- Born: August 8, 1919 San Fernando, Cebu, Philippine Islands
- Died: February 5, 2016 (aged 96) Cebu City, Philippines
- Style: Doce Pares, Eskrido
- Rank: 12th Degree Black Belt in Cacoy Doce Pares 12th Degree Black Belt in Eskrido 10th Dan Black Belt in Pangamot 8th Degree Black Belt in Judo 8th Degree Black Belt in Ju-Jitsu 6th Degree Black Belt in Aikido 6th Degree Black Belt in Shorin-ryu Karate

= Ciriaco Cañete =

Filipino martial artist

Ciriaco "Cacoy" Cañete (August 8, 1919 – February 5, 2016) was a Filipino martial artist of the Doce Pares Eskrima Club. He was the last surviving member of the club, which was founded in January 1932. He was also a 12th degree black belt. His version of the Doce Pares Eskrima system is known as Cacoy Doce Pares. In 1951 he developed a personal system of his named Eskrido.

== Biography ==
Born in San Fernando, Cebu, in the Visayas region of the Philippines, Cañete was the youngest of twelve children. The martial art Eskrima was a tradition in his family, and he began training at age seven under his brother Filemon "Momoy" Cañete. Filemon had learned it from his father, Gregorio, and uncles Gavino, Pedro, and Juancho. Ciriaco Cañete was also trained in other martial arts, including ju-jitsu, boxing, judo, free style wrestling, Shorin-ryu karate, and aikido. Ciriaco "Cacoy" Canete is famous for fighting over 100 no-rules eskrima matches. He was the preeminent Doces Pares warrior.

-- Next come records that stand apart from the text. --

-- ==== Sys2Proof/Machine/GlzEncode.lean ====
section
/-! DEFINITION. The GLZ encoder, GLZ_ENCODE_ALL and GLZ_SEED (44_glz_encode.md R107 to R111, R116). -/

namespace Sys2Proof.Machine

/-- Where an emitted operation goes: into a stream that starts at S0 in a BITMEM of cap bits (44_glz_encode.md R108), or into a histogram of cap counters (R116). -/
inductive Sink where
  | stream (s0 cap : Nat)
  | hist (cap : Nat)
  deriving DecidableEq, Repr

/-- What one command's encoder reads: the coder its lengths use, BYTEMEM, and the sink. -/
structure EncodeEnv where
  coder : Coder
  mem : Memory 8
  sink : Sink
  deriving DecidableEq, Repr

/-- What one command's encoder changes. -/
structure EncodeRun where
  enc : Encoder
  hist : Hist
  deriving DecidableEq, Repr

/-- `emit(op)`: appends op to EL and adds its length to W (44_glz_encode.md R108). -/
def Encoder.push (x : Encoder) (c : Coder) (op : Op) : Encoder :=
  { x with el := x.el ++ [op], w := x.w + c.opLen op }

/-- `emit(op)` with its sink's check: CAPACITY(S0) when the stream would pass BITMEM_BITS (44_glz_encode.md R108), or the increments of GLZ_SEED (R116). -/
def emit (env : EncodeEnv) (x : EncodeRun) (op : Op) : Except Raised EncodeRun :=
  match env.sink with
  | .stream s0 cap =>
    if cap < s0 + x.enc.w + env.coder.opLen op then .error ⟨.capacity, s0⟩
    else .ok { x with enc := x.enc.push env.coder op }
  | .hist cap =>
    match x.hist.incAll cap (opSymbols env.coder.l op) with
    | .error why => .error why
    | .ok h => .ok ⟨x.enc.push env.coder op, h⟩

/-- The count of trailing bytes equal to b before scan position q, from a count c of them on, at most more further ones (44_glz_encode.md R109). -/
def trailingRun (mem : Memory 8) (base q : Nat) (b : Byte) : Nat → Nat → Nat
  | 0, c => c
  | more + 1, c => if mem.read (base + q - 1 - c) = b then trailingRun mem base q b more (c + 1) else c

/-- BYTEMEM[a .. a+n) = BYTEMEM[b .. b+n). -/
def bytesEqual (mem : Memory 8) (a b n : Nat) : Bool :=
  (List.range n).all fun j => decide (mem.read (a + j) = mem.read (b + j))

/-- An anchor that can serve a reference of size n ending at scan position q (44_glz_encode.md R109). -/
def Anchor.serves (an : Anchor) (mem : Memory 8) (base q w n : Nat) : Bool :=
  decide (n ≤ an.lim - an.a) && decide (w - an.w < 2 ^ 32) && bytesEqual mem an.a (base + q - n) n

/-- The reference search: sizes from the given count plus one down to 2, newest anchor first; the size and the offset W - w (44_glz_encode.md R109). -/
def findRef (mem : Memory 8) (base : Nat) (x : Encoder) : Nat → Option (Nat × Nat)
  | 0 => none
  | n + 1 =>
    match x.dict.reverse.find? fun an => an.serves mem base x.q x.w (n + 2) with
    | some an => some (n + 2, x.w - an.w)
    | none => findRef mem base x n

/-- Appends an anchor, dropping the oldest when more than 2^L are held (44_glz_encode.md R107, R109). -/
def appendAnchor (l : Nat) (dict : List Anchor) (an : Anchor) : List Anchor :=
  if 2 ^ l < (dict ++ [an]).length then (dict ++ [an]).tail else dict ++ [an]

/-- Emits the immediate candidate and records its anchor (44_glz_encode.md R109). -/
def takeImm (env : EncodeEnv) (base : Nat) (x : EncodeRun) (c : Nat) (b : Byte) : Except Raised EncodeRun :=
  match emit env x (.imm c b) with
  | .error why => .error why
  | .ok y =>
    let q := y.enc.q - c
    .ok { y with enc := { y.enc with
      q := q
      f := false
      dict := appendAnchor env.coder.l y.enc.dict ⟨base + q, base + y.enc.r, y.enc.w⟩ } }

/-- Emits the reference candidate and forces the next operation to be an immediate (44_glz_encode.md R109). -/
def takeRef (env : EncodeEnv) (x : EncodeRun) (n o : Nat) : Except Raised EncodeRun :=
  match emit env x (.ref n (BitVec.ofNat 32 o)) with
  | .error why => .error why
  | .ok y => .ok { y with enc := { y.enc with q := y.enc.q - n, r := y.enc.q - n, f := true } }

/-- One pass of the scan loop at q > 0 (44_glz_encode.md R109). -/
def scanStep (env : EncodeEnv) (base : Nat) (x : EncodeRun) : Except Raised EncodeRun :=
  let q := x.enc.q
  let b := env.mem.read (base + q - 1)
  let c := trailingRun env.mem base q b (min (sizeMax env.coder.l) q - 1) 1
  let found := if x.enc.f then none else findRef env.mem base x.enc (min (sizeMax env.coder.l) q - 1)
  match found with
  | some (n, o) =>
    if env.coder.opLen (.ref n (BitVec.ofNat 32 o)) * c < env.coder.opLen (.imm c b) * n then takeRef env x n o
    else takeImm env base x c b
  | none => takeImm env base x c b

/-- The scan loop; every pass lowers q, so the slice length is fuel enough (44_glz_encode.md R109). -/
def encodeScan (env : EncodeEnv) (base : Nat) : Nat → EncodeRun → Except Raised EncodeRun
  | 0, x => .ok x
  | fuel + 1, x =>
    if x.enc.q = 0 then .ok x
    else
      match scanStep env base x with
      | .error why => .error why
      | .ok y => encodeScan env base fuel y

/-- `encode_slice(base, n)` (44_glz_encode.md R109). -/
def encodeSlice (env : EncodeEnv) (d : Slice) (x : EncodeRun) : Except Raised EncodeRun :=
  encodeScan env d.addr d.len { x with enc := { x.enc with q := d.len, r := d.len, f := false } }

/-- The order of encoding: length descending, ties by index (44_glz_encode.md R111). -/
def Slice.before (a b : Slice) : Bool :=
  decide (b.len < a.len) || (decide (a.len = b.len) && decide (a.idx ≤ b.idx))

/-- The loop over the ordered slices: a slice byte-identical to an earlier one takes the first such one's end count, any other is encoded (44_glz_encode.md R111). -/
def encodeSlices (env : EncodeEnv) :
    List Slice → List (Slice × Nat) → EncodeRun → Except Raised (List (Slice × Nat) × EncodeRun)
  | [], ends, x => .ok (ends, x)
  | d :: ds, ends, x =>
    match ends.find? fun e => decide (e.1.len = d.len) && bytesEqual env.mem e.1.addr d.addr d.len with
    | some e => encodeSlices env ds (ends ++ [(d, e.2)]) x
    | none =>
      match encodeSlice env d x with
      | .error why => .error why
      | .ok y => encodeSlices env ds (ends ++ [(d, y.enc.w)]) y

/-- The encode of all slices from an empty dictionary and an empty emission list (44_glz_encode.md R111). -/
def encodeAll (env : EncodeEnv) (ds : List Slice) (h : Hist) : Except Raised (List (Slice × Nat) × EncodeRun) :=
  encodeSlices env (sortBy Slice.before ds) [] ⟨Encoder.idle, h⟩

/-- The emission list reversed, coded (44_glz_encode.md R110). -/
def Encoder.stream (x : Encoder) (c : Coder) : List Bool := x.el.reverse.flatMap (encodeOp c)

/-- Writes the (offset, length) pair of every slice at the result table z, for a stream that ends at bit position stop (44_glz_encode.md R111). -/
def State.writePairs (s : State) (z stop : Nat) : List (Slice × Nat) → State
  | [] => s
  | e :: es =>
    State.writePairs ((s.writeWord (z + 2 * e.1.idx) (BitVec.ofNat 32 (stop - e.2))).writeWord
      (z + 2 * e.1.idx + 1) (BitVec.ofNat 32 e.1.len)) z stop es

/-- The encoder's state is discarded when the command ends (10_state.md R34). -/
def State.discardEncoder (s : State) : State := { s with enc := Encoder.idle }

/-- The environment of GLZ_ENCODE_ALL: the configuration in force, and the stream appended at STREAM_LEN (44_glz_encode.md R108, R109). -/
def State.encodeEnv (s : State) : EncodeEnv :=
  ⟨s.coder, s.bytemem, .stream s.streamLen.toNat s.cap.bitmemBits.toNat⟩

/-- The writes of a GLZ_ENCODE_ALL that succeeds (44_glz_encode.md R111). -/
def State.storeEncoded (s : State) (z : Nat) (ends : List (Slice × Nat)) (x : Encoder) : State :=
  let s0 := s.streamLen.toNat
  let t := { s with enc := x }
  (((t.putBits (t.enc.stream s.coder)).writePairs z (s0 + x.w) ends).setRes0 x.w).setRes1 (s0 + x.w)
    |>.discardEncoder

/-- The pseudocode of GLZ_ENCODE_ALL (44_glz_encode.md R111). -/
def glzEncodeAll (s : State) : Ending :=
  let a := s.arg0
  let n := s.arg1
  let z := s.arg2
  if !(rangeOk a (2 * n) s.cap.wordmemWords.toNat && rangeOk z (2 * n) s.cap.wordmemWords.toNat) then
    .raised s ⟨.capacity, 0⟩
  else if !s.slicesOk (s.slices a n) then .raised s ⟨.capacity, 0⟩
  else
    match encodeAll s.encodeEnv (s.slices a n) s.hist with
    | .error why => .raised s why
    | .ok (ends, y) => .done (s.storeEncoded z ends y.enc)

/-- Applies a change to the state of a command that ends in error. -/
def Ending.onError (f : State → State) : Ending → Ending
  | .done s => .done s
  | .raised s why => .raised (f s) why

/-- U3: after GLZ_ENCODE_ALL ends in error, BITMEM from S0 up and the result table are unspecified (44_glz_encode.md R111, notes/assumptions/7.md). -/
def State.looseEncodeOutput (s : State) : State :=
  (s.looseBits s.streamLen.toNat s.cap.bitmemBits.toNat).looseWords s.arg2 (s.arg2 + 2 * s.arg1)

/-- GLZ_ENCODE_ALL (44_glz_encode.md R111). -/
def execGlzEncodeAll (s : State) : Host.Outcome State Fault Refusal :=
  runCommand (fun s => (guarded State.opsOk glzEncodeAll s).onError State.looseEncodeOutput) s

/-! ### Seeding -/

/-- The environment of GLZ_SEED: the neutral coder, and the histogram as the sink (44_glz_encode.md R116). -/
def State.seedEnv (s : State) : EncodeEnv :=
  ⟨⟨Config.kNeutral, s.coder.l, s.coder.m, Remap.identity⟩, s.bytemem, .hist s.cap.histCap.toNat⟩

/-- The refit after the histogram is trained: the sort, then the search, as the flags ask (44_glz_encode.md R116). -/
def State.refit (s : State) : State :=
  let t := if s.deriveTable then s.sortTables else s
  if s.deriveK then t.setBestK else t

/-- The pseudocode of GLZ_SEED (44_glz_encode.md R116). RES2 is not among its results and keeps its value (notes/assumptions/14.md). -/
def glzSeed (s : State) : Ending :=
  let a := s.arg0
  let n := s.arg1
  if !rangeOk a (2 * n) s.cap.wordmemWords.toNat then .raised s ⟨.capacity, 0⟩
  else if !s.slicesOk (s.slices a n) then .raised s ⟨.capacity, 0⟩
  else
    match Hist.clear s.cap.histCap.toNat (headSpace s.coder.l) with
    | .error why => .raised s why
    | .ok h =>
      match encodeAll s.seedEnv (s.slices a n) h with
      | .error why => .raised s why
      | .ok (_, y) =>
        let t := ({ s with enc := y.enc, hist := y.hist }).refit.discardEncoder
        .done ((t.setRes0 t.cfg.k.toNat).setRes1 t.remap.b.toNat)

/-- GLZ_SEED: it checks L and M, and neither the stream nor K (60_exceptions.md R139); U4 after an error (44_glz_encode.md R116). -/
def execGlzSeed (s : State) : Host.Outcome State Fault Refusal :=
  runCommand (fun s => (guarded State.lmOk glzSeed s).onError State.looseHist) s

end Sys2Proof.Machine
end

Amid high interest in Filipino martial arts, Visayan martial arts practitioners formed the Doce Pares association in Cebu. In 1939, Cañete's elder brother Eulogio "Yoling" Cañete became president of Doce Pares. The organization became the longest-lasting martial arts organization in the Philippines, and was instrumental in popularizing the Filipino martial arts. Eulogio Cañete was president of Doce Pares until his death in 1988. Ciriaco Cañete served with the U.S. Army Forces Far East (USAFFE) during World War II; during the Japanese occupation, Ciriaco Cañete served as 2nd Lieutenant Combat Intelligence Officer, Cebu area (guerilla forces). In 1945, he was transferred to the 38th Military Police Company, where he served as Chief Instructor in Defense Tactics and trained the 38th & 39th MP companies stationed in Dumanjug, Cebu; after training was completed, Ciriaco Cañete was Military Police Detachment Commander and was stationed in Balamban and Tuburan, Cebu until his discharge in 1947. He studied at the University of Southern Philippines and taught martial arts in various Cebu schools.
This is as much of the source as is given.